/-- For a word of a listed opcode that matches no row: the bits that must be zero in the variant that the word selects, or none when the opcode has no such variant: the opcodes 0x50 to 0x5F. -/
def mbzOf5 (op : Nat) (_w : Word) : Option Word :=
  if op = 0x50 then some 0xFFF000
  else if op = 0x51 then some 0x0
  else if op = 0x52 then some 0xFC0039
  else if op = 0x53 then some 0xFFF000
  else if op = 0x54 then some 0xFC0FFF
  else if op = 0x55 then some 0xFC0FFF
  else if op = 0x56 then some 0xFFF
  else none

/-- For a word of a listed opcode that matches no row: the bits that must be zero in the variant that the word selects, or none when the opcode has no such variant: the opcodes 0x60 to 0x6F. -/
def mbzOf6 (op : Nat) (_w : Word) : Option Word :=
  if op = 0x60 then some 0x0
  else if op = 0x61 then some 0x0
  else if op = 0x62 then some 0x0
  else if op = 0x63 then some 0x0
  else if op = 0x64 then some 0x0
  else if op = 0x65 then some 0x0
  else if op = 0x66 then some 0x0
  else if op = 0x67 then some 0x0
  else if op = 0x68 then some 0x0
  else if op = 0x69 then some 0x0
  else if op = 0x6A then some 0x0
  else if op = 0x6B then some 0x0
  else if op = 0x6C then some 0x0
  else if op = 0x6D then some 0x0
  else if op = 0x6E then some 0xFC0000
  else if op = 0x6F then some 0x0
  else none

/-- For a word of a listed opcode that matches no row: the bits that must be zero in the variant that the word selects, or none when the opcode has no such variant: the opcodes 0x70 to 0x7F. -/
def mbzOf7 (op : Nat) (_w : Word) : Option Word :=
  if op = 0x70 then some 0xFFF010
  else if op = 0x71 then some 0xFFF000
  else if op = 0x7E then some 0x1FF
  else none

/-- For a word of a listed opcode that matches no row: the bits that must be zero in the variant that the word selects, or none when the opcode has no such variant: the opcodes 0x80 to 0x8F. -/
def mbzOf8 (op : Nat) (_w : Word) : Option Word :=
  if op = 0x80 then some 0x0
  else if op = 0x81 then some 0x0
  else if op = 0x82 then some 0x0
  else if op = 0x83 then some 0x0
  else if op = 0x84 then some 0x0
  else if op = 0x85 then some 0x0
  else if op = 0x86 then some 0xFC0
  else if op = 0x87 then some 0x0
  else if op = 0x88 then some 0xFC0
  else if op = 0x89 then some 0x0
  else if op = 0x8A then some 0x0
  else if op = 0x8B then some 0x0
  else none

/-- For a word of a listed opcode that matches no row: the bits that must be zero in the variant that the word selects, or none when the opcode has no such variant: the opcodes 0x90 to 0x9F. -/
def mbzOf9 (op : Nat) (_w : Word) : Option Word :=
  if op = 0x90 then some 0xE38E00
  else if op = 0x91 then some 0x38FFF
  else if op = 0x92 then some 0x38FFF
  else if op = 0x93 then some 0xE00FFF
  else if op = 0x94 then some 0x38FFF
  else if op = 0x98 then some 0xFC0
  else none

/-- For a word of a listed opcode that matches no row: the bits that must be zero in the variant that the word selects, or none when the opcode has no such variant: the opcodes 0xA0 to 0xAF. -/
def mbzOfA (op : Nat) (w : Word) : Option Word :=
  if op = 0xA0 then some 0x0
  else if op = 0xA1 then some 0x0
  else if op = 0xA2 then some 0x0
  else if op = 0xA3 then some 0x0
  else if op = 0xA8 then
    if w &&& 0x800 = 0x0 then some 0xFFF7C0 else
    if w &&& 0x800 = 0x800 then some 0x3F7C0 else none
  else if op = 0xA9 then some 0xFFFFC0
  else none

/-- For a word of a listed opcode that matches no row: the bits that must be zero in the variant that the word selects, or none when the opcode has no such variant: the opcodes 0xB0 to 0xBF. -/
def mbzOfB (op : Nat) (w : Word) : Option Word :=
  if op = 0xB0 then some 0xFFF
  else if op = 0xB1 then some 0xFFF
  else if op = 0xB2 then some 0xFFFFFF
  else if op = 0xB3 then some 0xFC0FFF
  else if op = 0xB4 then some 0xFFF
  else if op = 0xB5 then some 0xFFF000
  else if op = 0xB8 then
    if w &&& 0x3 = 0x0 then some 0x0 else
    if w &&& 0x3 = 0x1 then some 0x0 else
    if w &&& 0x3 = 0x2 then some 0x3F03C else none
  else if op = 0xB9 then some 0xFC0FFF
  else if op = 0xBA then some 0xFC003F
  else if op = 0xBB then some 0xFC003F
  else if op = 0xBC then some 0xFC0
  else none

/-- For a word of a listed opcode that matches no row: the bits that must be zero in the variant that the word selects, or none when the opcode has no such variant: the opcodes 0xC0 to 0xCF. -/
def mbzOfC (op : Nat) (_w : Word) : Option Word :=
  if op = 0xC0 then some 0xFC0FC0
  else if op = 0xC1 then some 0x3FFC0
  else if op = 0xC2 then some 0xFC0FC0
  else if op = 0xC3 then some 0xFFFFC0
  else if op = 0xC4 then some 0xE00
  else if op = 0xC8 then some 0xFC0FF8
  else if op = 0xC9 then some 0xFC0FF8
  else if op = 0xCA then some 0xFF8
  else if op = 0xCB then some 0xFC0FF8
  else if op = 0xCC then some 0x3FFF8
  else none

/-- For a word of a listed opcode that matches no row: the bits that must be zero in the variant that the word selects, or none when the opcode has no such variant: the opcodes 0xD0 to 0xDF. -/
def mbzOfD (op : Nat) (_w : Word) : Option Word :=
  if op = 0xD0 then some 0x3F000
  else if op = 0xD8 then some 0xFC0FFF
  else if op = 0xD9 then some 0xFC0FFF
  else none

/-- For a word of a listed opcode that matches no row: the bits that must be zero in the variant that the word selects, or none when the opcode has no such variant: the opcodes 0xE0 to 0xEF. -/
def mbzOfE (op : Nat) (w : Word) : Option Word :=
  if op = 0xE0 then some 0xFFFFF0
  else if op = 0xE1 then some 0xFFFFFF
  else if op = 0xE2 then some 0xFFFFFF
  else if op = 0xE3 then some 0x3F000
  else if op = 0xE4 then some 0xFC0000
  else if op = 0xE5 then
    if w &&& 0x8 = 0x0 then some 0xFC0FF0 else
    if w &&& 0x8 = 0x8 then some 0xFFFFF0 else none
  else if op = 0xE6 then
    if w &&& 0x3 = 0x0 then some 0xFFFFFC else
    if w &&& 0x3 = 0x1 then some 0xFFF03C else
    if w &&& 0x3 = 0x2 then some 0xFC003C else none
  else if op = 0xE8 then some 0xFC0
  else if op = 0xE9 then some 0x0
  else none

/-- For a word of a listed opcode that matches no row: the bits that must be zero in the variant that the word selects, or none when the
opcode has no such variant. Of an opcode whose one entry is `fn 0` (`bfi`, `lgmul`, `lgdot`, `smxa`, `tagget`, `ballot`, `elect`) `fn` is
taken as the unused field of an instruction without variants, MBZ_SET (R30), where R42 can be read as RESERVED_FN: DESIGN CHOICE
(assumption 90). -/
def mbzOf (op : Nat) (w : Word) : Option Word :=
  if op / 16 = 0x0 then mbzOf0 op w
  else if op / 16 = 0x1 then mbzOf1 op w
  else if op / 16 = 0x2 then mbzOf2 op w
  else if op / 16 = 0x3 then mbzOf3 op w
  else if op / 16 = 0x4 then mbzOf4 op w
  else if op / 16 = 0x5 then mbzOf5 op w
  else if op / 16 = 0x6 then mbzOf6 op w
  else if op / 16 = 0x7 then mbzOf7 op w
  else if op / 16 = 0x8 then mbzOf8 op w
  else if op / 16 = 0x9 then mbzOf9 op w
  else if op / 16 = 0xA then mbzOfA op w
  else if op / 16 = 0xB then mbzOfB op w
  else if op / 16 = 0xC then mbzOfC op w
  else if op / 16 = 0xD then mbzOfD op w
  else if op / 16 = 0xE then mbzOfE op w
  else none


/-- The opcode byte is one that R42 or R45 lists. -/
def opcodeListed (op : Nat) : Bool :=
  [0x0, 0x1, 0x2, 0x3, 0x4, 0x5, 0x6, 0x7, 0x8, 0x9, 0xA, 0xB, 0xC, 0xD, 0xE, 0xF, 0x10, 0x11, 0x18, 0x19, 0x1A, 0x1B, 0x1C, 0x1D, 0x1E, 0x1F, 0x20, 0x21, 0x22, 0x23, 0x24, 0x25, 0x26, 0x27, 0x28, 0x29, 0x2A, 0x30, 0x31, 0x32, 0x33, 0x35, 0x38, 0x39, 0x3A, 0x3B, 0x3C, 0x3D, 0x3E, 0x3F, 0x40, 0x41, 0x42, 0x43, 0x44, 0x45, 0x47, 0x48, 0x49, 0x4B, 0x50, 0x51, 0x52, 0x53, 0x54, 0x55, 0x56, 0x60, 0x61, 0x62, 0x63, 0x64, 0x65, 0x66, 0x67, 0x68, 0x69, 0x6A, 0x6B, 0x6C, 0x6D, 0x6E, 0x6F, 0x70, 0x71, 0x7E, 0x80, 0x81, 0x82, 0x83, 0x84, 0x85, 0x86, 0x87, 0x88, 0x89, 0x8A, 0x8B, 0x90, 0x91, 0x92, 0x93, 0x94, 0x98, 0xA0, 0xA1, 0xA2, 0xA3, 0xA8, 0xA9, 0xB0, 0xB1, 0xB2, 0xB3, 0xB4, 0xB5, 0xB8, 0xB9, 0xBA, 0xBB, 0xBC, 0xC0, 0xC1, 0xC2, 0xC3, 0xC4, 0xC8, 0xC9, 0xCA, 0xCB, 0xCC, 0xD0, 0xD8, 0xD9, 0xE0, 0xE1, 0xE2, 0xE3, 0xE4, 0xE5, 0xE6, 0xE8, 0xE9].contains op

•••••

**Task directions**. Copy back the listing above exactly, but only from the line with "if op / 16 = 0x0 then mbzOf0 op w" through the line with "else if op / 16 = 0xE then mbzOfE op w", both ends included.

**Result**.
  if op / 16 = 0x0 then mbzOf0 op w
  else if op / 16 = 0x1 then mbzOf1 op w
  else if op / 16 = 0x2 then mbzOf2 op w
  else if op / 16 = 0x3 then mbzOf3 op w
  else if op / 16 = 0x4 then mbzOf4 op w
  else if op / 16 = 0x5 then mbzOf5 op w
  else if op / 16 = 0x6 then mbzOf6 op w
  else if op / 16 = 0x7 then mbzOf7 op w
  else if op / 16 = 0x8 then mbzOf8 op w
  else if op / 16 = 0x9 then mbzOf9 op w
  else if op / 16 = 0xA then mbzOfA op w
  else if op / 16 = 0xB then mbzOfB op w
  else if op / 16 = 0xC then mbzOfC op w
  else if op / 16 = 0xD then mbzOfD op w
  else if op / 16 = 0xE then mbzOfE op w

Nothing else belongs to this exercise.